A small reproduction of The Thinker sits on my desk

I learned a few things from this exhibit. Rodin sketched first, then created a clay or plaster model (not necessarily full size). He did not cast the bronze or carve the marble himself; he employed someone to do that. I was surprised to learn that a woman, Camille Rosalie Claudel, did some carving for him. She was his student, assistant, model, and romantic partner for a time (Rodin also had a lifetime woman companion with whom he had a child but that is another story).

Learning that someone else did the carving was interesting on many levels. Part of me feels like the carving is an essential part of the artistry. One of the extraordinary things about sculpture of the human form is coaxing emotion and texture from stone. Does Rodin get credit for doing that if he didn’t do that part of the work?

Is this common practice? I have watched a number of profiles of artists on the news magazine CBS Sunday Morning. When working on large installations, artists have used teams of people to weld, pour concrete and other tasks involved in creating the work. But that struck me as different than having someone else do the ‘sculpting.’ But, where do you draw the line? Does it matter?

I don’t recall when I’ve seen Rodin’s work displayed at other museums whether the person doing the carving was given credit. If they were, I didn’t notice. At least at this exhibit they were.

I was also surprised to find that it was a woman who did the work. Maybe that wasn’t unusual either, he was creating in late 19th and early 20th century and I would not have expected that. It comes as news to me.  

One of the major themes of the exhibit was the role that patrons played in Rodin’s success in the United States. Without a few dedicated supporters, who bought his art, got it displayed in major museums and spread the word about his talent, he would not have become the world-renowned artist he became. It was also interesting to note that many of his patrons were women.
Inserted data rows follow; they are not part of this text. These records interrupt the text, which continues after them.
/-- R128 (07_isa_lane): BFE keeps `len` bits from `pos` on and reads zero above bit 31; BFI replaces exactly the bits of the field that exist. R54
(03_numbers), the case that only .sat selects: a signed or natural result of `n` bits saturates to the format's range and sets SAT exactly when that
changes it; without .sat it wraps and sets nothing. R134 (07_isa_lane): LNS6 products: NaR first, then zero, then the log sum with its two range cases;
otherwise exact, no flag. -/
def Obligations.IntegerAndLnsArithmetic : Prop :=
  (∀ (a b d : Word) (i : Nat), i < 32 → (bfeWord a b).getLsbD i = bfeBit a b i ∧ (bfiWord a b d).getLsbD i = bfiBit a b d i) ∧
  (∀ (n : Nat) (signed : Bool) (y : Int), 0 < n →
     finishInt n signed finPlain y = { bits := (y % 2 ^ n).toNat, flags := 0 } ∧
     (let lo : Int := if signed then -2 ^ (n - 1) else 0
      let hi : Int := if signed then 2 ^ (n - 1) - 1 else 2 ^ n - 1
      let r := finishInt n signed { finPlain with sat := true } y
      (y < lo → r = { bits := (lo % 2 ^ n).toNat, flags := flSAT }) ∧ (hi < y → r = { bits := hi.toNat, flags := flSAT }) ∧
        (lo ≤ y → y ≤ hi → r = { bits := (y % 2 ^ n).toNat, flags := 0 }))) ∧
  (∀ (a b : Nat), a < 64 → b < 64 →
     ((a = 0x30 ∨ b = 0x30) → lmulElem a b = { bits := 0x30, flags := 0 }) ∧
     (a ≠ 0x30 → b ≠ 0x30 → (a = 0x10 ∨ b = 0x10) → lmulElem a b = { bits := 0x10, flags := 0 }) ∧
     (a ≠ 0x30 → b ≠ 0x30 → a ≠ 0x10 → b ≠ 0x10 →
       (let t := (BitVec.ofNat 5 a).toInt + (BitVec.ofNat 5 b).toInt
        let s := if a / 32 = b / 32 then 0 else 32
        (t < -15 → lmulElem a b = { bits := 0x10, flags := flUF ||| flNX }) ∧
        (15 < t → lmulElem a b = { bits := s + 15, flags := flSAT ||| flNX }) ∧
        (-15 ≤ t → t ≤ 15 → lmulElem a b = { bits := s + (t % 32).toNat, flags := 0 }))))

/-- R129 to R131, R140 (07_isa_lane): each float word runs, and the only change is that its results are due. -/
def Obligations.FloatWordsDeliver : Prop :=
  ∀ (s : State) (g : Gang) (i : Instr) (m : ModFields) (act : LaneMask) (r : LaneRule),
    Runs s g i m act → floatRule i = some r → exec i s = .next (delivered s g r.lat r.d act (r.val s g m))
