/-! ## sendPkt -/

@[simp] theorem sendPkt_agenda (s : State) (p : Packet) : (sendPkt s p).agenda = s.agenda := rfl
@[simp] theorem sendPkt_cur (s : State) (p : Packet) : (sendPkt s p).cur = s.cur := rfl
@[simp] theorem sendPkt_clock (s : State) (p : Packet) : (sendPkt s p).clock = s.clock := rfl
@[simp] theorem sendPkt_fresh (s : State) (p : Packet) : (sendPkt s p).fresh = s.fresh := rfl
@[simp] theorem sendPkt_power (s : State) (p : Packet) : (sendPkt s p).power = s.power := rfl
@[simp] theorem sendPkt_boot (s : State) (p : Packet) : (sendPkt s p).boot = s.boot := rfl
@[simp] theorem sendPkt_policies (s : State) (p : Packet) : (sendPkt s p).policies = s.policies := rfl
@[simp] theorem sendPkt_host (s : State) (p : Packet) : (sendPkt s p).host = s.host := rfl
@[simp] theorem sendPkt_mem (s : State) (p : Packet) : (sendPkt s p).mem = s.mem := rfl
@[simp] theorem sendPkt_memPsn (s : State) (p : Packet) : (sendPkt s p).memPsn = s.memPsn := rfl
@[simp] theorem sendPkt_scr (s : State) (p : Packet) : (sendPkt s p).scr = s.scr := rfl
@[simp] theorem sendPkt_scrPsn (s : State) (p : Packet) : (sendPkt s p).scrPsn = s.scrPsn := rfl
@[simp] theorem sendPkt_dsc (s : State) (p : Packet) : (sendPkt s p).dsc = s.dsc := rfl
@[simp] theorem sendPkt_dscPsn (s : State) (p : Packet) : (sendPkt s p).dscPsn = s.dscPsn := rfl
@[simp] theorem sendPkt_obuf (s : State) (p : Packet) : (sendPkt s p).obuf = s.obuf := rfl
@[simp] theorem sendPkt_wbuf (s : State) (p : Packet) : (sendPkt s p).wbuf = s.wbuf := rfl
@[simp] theorem sendPkt_bufPsn (s : State) (p : Packet) : (sendPkt s p).bufPsn = s.bufPsn := rfl
@[simp] theorem sendPkt_acc (s : State) (p : Packet) : (sendPkt s p).acc = s.acc := rfl
@[simp] theorem sendPkt_accPsn (s : State) (p : Packet) : (sendPkt s p).accPsn = s.accPsn := rfl
@[simp] theorem sendPkt_vrf (s : State) (p : Packet) : (sendPkt s p).vrf = s.vrf := rfl
@[simp] theorem sendPkt_vmark (s : State) (p : Packet) : (sendPkt s p).vmark = s.vmark := rfl
@[simp] theorem sendPkt_slices (s : State) (p : Packet) : (sendPkt s p).slices = s.slices := rfl
@[simp] theorem sendPkt_banks (s : State) (p : Packet) : (sendPkt s p).banks = s.banks := rfl
@[simp] theorem sendPkt_ranges (s : State) (p : Packet) : (sendPkt s p).ranges = s.ranges := rfl
@[simp] theorem sendPkt_splits (s : State) (p : Packet) : (sendPkt s p).splits = s.splits := rfl
@[simp] theorem sendPkt_recs (s : State) (p : Packet) : (sendPkt s p).recs = s.recs := rfl
@[simp] theorem sendPkt_accs (s : State) (p : Packet) : (sendPkt s p).accs = s.accs := rfl
@[simp] theorem sendPkt_arrays (s : State) (p : Packet) : (sendPkt s p).arrays = s.arrays := rfl
@[simp] theorem sendPkt_rings (s : State) (p : Packet) : (sendPkt s p).rings = s.rings := rfl
@[simp] theorem sendPkt_bars (s : State) (p : Packet) : (sendPkt s p).bars = s.bars := rfl
@[simp] theorem sendPkt_l1 (s : State) (p : Packet) : (sendPkt s p).l1 = s.l1 := rfl
@[simp] theorem sendPkt_l2 (s : State) (p : Packet) : (sendPkt s p).l2 = s.l2 := rfl
@[simp] theorem sendPkt_dir (s : State) (p : Packet) : (sendPkt s p).dir = s.dir := rfl
@[simp] theorem sendPkt_tlb (s : State) (p : Packet) : (sendPkt s p).tlb = s.tlb := rfl
@[simp] theorem sendPkt_invals (s : State) (p : Packet) : (sendPkt s p).invals = s.invals := rfl
@[simp] theorem sendPkt_zmaps (s : State) (p : Packet) : (sendPkt s p).zmaps = s.zmaps := rfl
@[simp] theorem sendPkt_gangs (s : State) (p : Packet) : (sendPkt s p).gangs = s.gangs := rfl
@[simp] theorem sendPkt_ops (s : State) (p : Packet) : (sendPkt s p).ops = s.ops := rfl
@[simp] theorem sendPkt_blocks (s : State) (p : Packet) : (sendPkt s p).blocks = s.blocks := rfl
@[simp] theorem sendPkt_saved (s : State) (p : Packet) : (sendPkt s p).saved = s.saved := rfl
@[simp] theorem sendPkt_launches (s : State) (p : Packet) : (sendPkt s p).launches = s.launches := rfl
@[simp] theorem sendPkt_chunks (s : State) (p : Packet) : (sendPkt s p).chunks = s.chunks := rfl
@[simp] theorem sendPkt_queues (s : State) (p : Packet) : (sendPkt s p).queues = s.queues := rfl
@[simp] theorem sendPkt_ctxs (s : State) (p : Packet) : (sendPkt s p).ctxs = s.ctxs := rfl
@[simp] theorem sendPkt_pod (s : State) (p : Packet) : (sendPkt s p).pod = s.pod := rfl
@[simp] theorem sendPkt_groups (s : State) (p : Packet) : (sendPkt s p).groups = s.groups := rfl
@[simp] theorem sendPkt_col0 (s : State) (p : Packet) : (sendPkt s p).col0 = s.col0 := rfl
@[simp] theorem sendPkt_col1 (s : State) (p : Packet) : (sendPkt s p).col1 = s.col1 := rfl
@[simp] theorem sendPkt_tags (s : State) (p : Packet) : (sendPkt s p).tags = s.tags := rfl
@[simp] theorem sendPkt_ptags (s : State) (p : Packet) : (sendPkt s p).ptags = s.ptags := rfl
@[simp] theorem sendPkt_capQ (s : State) (p : Packet) : (sendPkt s p).capQ = s.capQ := rfl
@[simp] theorem sendPkt_cutSeqs (s : State) (p : Packet) : (sendPkt s p).cutSeqs = s.cutSeqs := rfl
@[simp] theorem sendPkt_snapAcc (s : State) (p : Packet) : (sendPkt s p).snapAcc = s.snapAcc := rfl
@[simp] theorem sendPkt_halyard (s : State) (p : Packet) : (sendPkt s p).halyard = s.halyard := rfl
@[simp] theorem sendPkt_upsets (s : State) (p : Packet) : (sendPkt s p).upsets = s.upsets := rfl
@[simp] theorem sendPkt_owners (s : State) (p : Packet) : (sendPkt s p).owners = s.owners := rfl
@[simp] theorem sendPkt_snapReqs (s : State) (p : Packet) : (sendPkt s p).snapReqs = s.snapReqs := rfl
@[simp] theorem sendPkt_images (s : State) (p : Packet) : (sendPkt s p).images = s.images := rfl
@[simp] theorem sendPkt_restore (s : State) (p : Packet) : (sendPkt s p).restore = s.restore := rfl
We may have an image of artists as lone creatives, toiling by themselves, perhaps tortured souls. A piece of that may be true. But, if we know about that their work, if they have achieved wide exposure, then it is likely that they have benefitted from a network of people who have supported them. Nothing wrong with that – and I am not suggesting it is luck, though that may play a role for some – but as a writer seeking publication, it is useful to keep that in mind.